YOUR OBJECTIVE
Note each line in the data holding the string "pending" and report it.

BEGIN EXCERPTED RECORDS

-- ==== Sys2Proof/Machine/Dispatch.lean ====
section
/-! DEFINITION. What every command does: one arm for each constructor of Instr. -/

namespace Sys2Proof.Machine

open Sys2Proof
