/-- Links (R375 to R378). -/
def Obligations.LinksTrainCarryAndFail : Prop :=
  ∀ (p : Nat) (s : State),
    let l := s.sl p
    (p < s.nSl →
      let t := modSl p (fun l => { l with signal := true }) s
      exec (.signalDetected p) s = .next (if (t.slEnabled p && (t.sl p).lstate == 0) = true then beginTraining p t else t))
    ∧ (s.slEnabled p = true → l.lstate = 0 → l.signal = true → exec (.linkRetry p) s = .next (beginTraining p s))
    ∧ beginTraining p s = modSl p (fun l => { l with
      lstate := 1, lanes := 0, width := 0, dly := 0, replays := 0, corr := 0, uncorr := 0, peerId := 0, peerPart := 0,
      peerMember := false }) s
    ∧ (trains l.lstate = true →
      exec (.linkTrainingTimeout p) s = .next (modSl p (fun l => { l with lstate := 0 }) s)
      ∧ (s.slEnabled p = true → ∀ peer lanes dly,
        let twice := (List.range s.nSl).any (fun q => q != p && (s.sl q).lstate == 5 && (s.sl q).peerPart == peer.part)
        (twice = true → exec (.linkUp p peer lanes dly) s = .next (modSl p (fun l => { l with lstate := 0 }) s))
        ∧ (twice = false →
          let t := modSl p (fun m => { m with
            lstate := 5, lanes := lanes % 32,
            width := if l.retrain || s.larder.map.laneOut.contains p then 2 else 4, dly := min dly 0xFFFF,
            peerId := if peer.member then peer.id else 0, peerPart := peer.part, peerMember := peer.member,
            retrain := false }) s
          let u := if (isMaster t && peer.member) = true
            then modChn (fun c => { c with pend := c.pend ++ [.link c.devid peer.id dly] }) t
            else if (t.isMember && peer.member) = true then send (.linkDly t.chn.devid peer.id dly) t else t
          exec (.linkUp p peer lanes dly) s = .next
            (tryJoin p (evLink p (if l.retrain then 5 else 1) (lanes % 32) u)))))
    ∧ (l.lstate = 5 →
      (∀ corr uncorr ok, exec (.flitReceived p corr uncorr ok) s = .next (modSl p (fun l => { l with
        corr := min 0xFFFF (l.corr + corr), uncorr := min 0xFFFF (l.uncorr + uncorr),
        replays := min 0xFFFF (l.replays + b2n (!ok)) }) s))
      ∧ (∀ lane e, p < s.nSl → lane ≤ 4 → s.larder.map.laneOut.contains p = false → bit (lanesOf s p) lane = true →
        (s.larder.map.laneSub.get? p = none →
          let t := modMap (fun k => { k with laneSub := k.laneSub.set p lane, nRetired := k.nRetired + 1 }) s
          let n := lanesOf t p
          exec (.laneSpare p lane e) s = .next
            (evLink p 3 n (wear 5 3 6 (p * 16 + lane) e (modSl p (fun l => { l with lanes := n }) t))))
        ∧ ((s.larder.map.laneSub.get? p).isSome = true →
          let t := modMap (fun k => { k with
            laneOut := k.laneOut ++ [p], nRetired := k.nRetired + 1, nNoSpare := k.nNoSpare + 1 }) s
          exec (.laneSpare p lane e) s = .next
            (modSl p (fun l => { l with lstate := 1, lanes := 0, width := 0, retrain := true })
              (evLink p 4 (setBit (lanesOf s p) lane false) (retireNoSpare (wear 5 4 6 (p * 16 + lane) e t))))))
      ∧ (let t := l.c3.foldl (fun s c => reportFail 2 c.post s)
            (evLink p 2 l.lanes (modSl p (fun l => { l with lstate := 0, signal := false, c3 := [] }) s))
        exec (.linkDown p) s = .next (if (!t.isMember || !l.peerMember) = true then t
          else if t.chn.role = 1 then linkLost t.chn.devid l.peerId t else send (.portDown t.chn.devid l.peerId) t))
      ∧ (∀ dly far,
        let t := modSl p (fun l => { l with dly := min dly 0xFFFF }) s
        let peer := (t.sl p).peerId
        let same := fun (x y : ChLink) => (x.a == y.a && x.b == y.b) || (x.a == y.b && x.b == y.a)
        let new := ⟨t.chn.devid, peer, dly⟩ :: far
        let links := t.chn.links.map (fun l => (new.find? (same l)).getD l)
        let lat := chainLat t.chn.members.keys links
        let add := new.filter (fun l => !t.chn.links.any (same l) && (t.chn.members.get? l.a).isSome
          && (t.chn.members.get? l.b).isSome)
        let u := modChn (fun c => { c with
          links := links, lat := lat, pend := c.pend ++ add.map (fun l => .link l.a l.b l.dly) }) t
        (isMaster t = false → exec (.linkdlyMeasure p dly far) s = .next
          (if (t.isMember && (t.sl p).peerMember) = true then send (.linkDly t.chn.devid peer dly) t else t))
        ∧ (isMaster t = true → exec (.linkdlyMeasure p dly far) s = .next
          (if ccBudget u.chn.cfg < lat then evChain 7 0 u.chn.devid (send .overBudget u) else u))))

END EXCERPTED RECORDS
BEGIN EXCERPTED RECORDS

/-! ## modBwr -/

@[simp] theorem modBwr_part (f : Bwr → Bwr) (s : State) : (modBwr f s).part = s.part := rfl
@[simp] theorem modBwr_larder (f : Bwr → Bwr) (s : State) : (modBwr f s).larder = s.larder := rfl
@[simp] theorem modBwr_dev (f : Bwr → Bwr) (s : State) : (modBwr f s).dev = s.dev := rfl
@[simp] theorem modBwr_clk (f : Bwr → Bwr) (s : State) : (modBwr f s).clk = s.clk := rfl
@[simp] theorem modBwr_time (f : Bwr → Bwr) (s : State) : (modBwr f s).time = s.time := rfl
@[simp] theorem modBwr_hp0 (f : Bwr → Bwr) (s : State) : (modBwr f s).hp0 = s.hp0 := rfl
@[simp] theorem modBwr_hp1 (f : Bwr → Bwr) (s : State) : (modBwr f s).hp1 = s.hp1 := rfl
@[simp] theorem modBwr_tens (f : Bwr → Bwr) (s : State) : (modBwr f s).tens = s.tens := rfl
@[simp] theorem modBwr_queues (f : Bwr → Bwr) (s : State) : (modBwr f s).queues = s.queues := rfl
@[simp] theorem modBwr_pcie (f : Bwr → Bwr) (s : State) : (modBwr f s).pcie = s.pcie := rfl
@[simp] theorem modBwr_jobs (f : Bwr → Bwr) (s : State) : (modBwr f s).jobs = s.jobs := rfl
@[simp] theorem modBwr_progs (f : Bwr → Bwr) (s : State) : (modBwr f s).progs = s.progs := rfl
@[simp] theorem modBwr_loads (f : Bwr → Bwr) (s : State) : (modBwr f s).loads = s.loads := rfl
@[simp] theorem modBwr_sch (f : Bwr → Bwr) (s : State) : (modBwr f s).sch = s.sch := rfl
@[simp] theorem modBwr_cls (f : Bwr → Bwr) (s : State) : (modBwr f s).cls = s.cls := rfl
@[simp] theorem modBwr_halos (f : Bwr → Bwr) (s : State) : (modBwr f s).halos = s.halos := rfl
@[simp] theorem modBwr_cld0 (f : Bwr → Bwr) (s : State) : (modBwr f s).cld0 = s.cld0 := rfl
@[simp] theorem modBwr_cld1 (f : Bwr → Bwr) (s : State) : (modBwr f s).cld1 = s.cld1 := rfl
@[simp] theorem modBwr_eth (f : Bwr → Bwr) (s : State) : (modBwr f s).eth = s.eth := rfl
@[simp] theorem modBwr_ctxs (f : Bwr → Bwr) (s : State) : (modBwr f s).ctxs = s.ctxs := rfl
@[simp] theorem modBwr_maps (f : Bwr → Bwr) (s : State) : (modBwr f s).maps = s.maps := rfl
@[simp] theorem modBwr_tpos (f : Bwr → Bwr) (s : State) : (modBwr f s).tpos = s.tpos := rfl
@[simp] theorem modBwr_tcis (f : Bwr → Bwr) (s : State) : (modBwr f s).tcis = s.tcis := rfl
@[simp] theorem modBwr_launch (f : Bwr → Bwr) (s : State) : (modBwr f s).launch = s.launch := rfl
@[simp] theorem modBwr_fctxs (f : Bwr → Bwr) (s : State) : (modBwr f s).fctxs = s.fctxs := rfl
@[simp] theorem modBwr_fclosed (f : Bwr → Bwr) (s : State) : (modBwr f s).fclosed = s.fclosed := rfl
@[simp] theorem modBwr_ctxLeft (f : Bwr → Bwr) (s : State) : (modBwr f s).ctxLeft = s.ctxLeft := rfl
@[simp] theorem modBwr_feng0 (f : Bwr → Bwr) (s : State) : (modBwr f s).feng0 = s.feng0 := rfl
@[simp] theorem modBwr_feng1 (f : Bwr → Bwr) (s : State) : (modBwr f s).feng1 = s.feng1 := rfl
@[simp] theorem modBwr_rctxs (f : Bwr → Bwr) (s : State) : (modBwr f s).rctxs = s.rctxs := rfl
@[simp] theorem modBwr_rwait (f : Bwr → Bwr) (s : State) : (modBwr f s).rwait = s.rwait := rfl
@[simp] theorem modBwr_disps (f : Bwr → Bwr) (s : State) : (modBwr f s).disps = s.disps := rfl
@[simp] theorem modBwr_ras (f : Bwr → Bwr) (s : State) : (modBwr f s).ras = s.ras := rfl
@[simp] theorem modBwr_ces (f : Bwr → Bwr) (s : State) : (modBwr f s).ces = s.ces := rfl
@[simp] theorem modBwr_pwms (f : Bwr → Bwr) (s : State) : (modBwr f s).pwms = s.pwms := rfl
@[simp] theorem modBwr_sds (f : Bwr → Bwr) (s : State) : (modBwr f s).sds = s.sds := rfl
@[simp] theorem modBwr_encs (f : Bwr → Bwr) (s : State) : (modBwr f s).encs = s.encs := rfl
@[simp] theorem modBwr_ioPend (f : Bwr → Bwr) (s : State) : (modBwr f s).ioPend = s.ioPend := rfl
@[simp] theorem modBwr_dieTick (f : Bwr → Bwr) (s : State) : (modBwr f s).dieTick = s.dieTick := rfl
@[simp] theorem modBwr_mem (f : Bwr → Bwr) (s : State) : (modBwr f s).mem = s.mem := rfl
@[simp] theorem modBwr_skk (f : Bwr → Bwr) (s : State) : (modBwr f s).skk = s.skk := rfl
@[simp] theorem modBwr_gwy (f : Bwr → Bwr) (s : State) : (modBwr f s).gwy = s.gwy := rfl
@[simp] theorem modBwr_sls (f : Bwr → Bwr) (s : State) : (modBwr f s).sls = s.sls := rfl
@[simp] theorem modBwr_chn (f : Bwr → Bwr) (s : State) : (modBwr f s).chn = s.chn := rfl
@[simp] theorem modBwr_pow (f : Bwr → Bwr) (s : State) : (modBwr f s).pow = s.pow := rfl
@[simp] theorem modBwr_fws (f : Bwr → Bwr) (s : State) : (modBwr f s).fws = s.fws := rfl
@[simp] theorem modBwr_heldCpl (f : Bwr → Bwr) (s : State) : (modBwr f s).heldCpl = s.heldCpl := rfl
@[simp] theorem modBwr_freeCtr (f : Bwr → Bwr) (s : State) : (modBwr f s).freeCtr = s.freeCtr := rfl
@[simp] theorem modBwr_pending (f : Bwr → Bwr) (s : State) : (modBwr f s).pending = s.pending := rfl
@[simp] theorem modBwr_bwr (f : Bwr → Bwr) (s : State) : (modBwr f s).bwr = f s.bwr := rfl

END EXCERPTED RECORDS
BEGIN EXCERPTED RECORDS

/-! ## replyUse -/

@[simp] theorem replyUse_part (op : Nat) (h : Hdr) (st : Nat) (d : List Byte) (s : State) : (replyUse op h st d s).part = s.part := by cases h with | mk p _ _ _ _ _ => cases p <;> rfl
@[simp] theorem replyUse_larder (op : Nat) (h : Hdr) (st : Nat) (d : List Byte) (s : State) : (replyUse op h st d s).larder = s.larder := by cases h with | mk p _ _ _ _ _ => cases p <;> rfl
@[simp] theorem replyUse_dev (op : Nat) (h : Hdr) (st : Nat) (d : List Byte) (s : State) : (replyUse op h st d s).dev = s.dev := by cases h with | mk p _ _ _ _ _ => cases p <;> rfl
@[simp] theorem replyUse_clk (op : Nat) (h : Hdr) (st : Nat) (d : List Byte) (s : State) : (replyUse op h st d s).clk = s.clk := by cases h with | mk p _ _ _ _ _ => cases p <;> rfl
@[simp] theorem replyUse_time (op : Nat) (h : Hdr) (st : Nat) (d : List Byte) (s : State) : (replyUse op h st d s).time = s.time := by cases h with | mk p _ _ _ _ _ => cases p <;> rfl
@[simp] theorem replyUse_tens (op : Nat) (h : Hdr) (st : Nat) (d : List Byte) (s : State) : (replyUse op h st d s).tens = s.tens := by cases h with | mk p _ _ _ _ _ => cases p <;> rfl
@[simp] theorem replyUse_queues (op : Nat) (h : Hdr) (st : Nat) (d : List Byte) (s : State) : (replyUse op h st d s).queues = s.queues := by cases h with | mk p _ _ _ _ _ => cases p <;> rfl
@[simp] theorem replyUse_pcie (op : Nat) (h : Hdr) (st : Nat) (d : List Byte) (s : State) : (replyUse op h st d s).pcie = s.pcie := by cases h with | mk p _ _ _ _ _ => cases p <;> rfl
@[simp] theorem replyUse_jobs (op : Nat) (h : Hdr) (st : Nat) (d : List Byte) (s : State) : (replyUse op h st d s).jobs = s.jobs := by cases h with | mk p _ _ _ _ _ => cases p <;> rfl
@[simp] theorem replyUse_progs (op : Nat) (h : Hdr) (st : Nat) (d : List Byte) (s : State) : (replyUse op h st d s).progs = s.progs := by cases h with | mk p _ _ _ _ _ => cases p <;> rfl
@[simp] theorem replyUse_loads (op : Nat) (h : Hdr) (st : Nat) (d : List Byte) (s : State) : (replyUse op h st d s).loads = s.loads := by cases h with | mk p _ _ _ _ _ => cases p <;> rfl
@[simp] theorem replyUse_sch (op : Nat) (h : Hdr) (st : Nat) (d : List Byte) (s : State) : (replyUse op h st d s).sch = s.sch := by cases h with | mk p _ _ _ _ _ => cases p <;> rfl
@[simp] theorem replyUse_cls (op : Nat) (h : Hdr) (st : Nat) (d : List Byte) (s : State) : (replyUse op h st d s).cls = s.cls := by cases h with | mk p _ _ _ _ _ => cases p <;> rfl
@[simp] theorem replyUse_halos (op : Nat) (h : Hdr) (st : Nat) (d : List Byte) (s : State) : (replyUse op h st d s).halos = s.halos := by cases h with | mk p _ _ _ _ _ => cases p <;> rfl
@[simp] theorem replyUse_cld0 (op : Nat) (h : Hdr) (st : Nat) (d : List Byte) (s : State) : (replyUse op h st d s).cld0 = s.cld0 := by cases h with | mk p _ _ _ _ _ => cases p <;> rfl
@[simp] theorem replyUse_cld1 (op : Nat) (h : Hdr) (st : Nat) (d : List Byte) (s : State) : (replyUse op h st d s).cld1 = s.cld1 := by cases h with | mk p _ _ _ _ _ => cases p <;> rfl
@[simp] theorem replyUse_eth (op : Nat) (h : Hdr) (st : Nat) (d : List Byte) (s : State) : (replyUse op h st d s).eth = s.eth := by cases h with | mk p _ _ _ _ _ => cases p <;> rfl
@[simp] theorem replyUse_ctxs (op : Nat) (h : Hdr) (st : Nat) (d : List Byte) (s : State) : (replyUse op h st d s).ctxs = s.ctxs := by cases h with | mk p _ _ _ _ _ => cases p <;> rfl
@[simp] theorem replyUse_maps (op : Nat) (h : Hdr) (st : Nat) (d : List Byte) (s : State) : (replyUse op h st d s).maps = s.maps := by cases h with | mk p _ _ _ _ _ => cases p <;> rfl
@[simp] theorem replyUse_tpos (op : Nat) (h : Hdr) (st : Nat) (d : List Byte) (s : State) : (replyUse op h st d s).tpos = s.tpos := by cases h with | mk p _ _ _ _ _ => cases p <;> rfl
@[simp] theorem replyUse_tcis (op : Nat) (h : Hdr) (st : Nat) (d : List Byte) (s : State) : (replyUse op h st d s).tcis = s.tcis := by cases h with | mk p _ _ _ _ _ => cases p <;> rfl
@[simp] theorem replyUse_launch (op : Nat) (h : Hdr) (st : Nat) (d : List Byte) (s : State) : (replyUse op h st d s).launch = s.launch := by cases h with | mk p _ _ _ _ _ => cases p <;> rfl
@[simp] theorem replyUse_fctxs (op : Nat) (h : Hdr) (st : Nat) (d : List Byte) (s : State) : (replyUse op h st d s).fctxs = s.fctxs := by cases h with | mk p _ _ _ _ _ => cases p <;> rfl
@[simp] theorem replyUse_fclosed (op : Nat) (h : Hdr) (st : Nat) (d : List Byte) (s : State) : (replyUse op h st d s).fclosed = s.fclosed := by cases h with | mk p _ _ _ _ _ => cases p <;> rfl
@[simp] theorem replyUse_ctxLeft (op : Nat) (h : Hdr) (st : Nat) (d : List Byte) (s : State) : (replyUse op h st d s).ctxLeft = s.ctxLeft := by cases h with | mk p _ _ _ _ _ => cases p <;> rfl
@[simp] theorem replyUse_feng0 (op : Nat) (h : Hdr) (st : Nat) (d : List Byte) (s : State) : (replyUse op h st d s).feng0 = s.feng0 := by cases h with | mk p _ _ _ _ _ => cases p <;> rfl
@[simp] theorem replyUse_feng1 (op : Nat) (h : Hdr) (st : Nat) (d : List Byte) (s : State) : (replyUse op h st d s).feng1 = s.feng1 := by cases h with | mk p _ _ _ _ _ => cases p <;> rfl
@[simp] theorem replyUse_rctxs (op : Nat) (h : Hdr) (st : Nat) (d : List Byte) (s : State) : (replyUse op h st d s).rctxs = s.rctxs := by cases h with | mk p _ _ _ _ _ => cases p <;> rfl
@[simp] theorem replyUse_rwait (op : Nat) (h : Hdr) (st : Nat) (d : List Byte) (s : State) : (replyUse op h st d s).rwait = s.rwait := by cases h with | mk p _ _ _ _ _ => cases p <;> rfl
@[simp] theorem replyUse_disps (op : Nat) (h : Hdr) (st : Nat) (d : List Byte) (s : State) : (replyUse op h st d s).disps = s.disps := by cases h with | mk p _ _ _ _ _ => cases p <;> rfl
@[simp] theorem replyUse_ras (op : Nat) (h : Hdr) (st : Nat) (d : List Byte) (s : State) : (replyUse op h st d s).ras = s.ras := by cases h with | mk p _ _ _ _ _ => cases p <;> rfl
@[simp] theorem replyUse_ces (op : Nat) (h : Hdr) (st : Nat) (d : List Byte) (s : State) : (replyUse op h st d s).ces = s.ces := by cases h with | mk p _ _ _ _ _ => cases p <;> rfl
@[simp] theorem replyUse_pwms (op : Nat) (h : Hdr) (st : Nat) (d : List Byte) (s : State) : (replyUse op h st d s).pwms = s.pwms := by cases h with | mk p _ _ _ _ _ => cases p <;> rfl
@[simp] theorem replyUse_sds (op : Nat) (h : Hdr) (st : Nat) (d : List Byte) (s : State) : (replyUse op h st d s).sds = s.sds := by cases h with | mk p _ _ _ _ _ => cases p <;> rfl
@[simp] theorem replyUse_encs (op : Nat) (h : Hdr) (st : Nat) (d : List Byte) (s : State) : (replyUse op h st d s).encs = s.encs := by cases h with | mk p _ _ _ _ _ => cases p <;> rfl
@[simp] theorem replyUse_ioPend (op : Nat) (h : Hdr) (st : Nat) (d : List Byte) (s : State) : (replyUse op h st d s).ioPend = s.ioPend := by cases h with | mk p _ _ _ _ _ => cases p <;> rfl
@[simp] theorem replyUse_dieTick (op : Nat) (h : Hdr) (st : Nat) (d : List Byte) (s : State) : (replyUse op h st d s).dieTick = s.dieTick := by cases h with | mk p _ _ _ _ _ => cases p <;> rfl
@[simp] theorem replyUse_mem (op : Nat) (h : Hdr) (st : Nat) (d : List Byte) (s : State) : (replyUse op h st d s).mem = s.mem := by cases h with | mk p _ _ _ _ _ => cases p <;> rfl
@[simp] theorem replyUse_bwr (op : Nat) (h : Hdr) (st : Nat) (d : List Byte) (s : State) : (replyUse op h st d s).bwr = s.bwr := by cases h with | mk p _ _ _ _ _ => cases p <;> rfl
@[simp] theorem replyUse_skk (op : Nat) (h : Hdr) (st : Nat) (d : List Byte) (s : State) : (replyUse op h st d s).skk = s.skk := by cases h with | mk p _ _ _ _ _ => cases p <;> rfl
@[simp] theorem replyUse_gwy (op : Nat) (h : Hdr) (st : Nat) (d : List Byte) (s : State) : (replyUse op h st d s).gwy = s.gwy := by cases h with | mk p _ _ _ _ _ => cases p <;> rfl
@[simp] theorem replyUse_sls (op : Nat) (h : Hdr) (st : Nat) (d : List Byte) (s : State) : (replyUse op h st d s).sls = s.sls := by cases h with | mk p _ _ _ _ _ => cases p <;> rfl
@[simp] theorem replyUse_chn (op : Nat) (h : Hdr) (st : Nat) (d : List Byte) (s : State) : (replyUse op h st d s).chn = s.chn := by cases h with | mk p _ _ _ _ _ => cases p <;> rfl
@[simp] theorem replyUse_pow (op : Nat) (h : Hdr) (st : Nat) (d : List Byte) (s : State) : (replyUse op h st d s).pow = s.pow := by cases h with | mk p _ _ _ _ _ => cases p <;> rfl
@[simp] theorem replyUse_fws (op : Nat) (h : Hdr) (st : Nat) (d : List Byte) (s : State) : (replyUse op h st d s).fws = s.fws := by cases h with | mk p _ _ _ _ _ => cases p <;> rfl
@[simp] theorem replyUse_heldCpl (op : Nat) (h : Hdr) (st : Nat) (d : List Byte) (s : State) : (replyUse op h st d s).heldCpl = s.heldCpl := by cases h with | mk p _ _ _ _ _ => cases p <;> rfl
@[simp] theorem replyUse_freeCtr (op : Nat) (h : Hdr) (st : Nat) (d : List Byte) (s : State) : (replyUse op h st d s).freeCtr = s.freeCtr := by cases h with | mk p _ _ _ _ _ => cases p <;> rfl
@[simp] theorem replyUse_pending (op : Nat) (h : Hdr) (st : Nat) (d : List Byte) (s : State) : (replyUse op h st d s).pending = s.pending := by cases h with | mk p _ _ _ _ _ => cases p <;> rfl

END EXCERPTED RECORDS

OUTPUT FOR THIS EXERCISE
@[simp] theorem modBwr_pending (f : Bwr → Bwr) (s : State) : (modBwr f s).pending = s.pending := rfl
@[simp] theorem replyUse_pending (op : Nat) (h : Hdr) (st : Nat) (d : List Byte) (s : State) : (replyUse op h st d s).pending = s.pending := by cases h with | mk p _ _ _ _ _ => cases p <;> rfl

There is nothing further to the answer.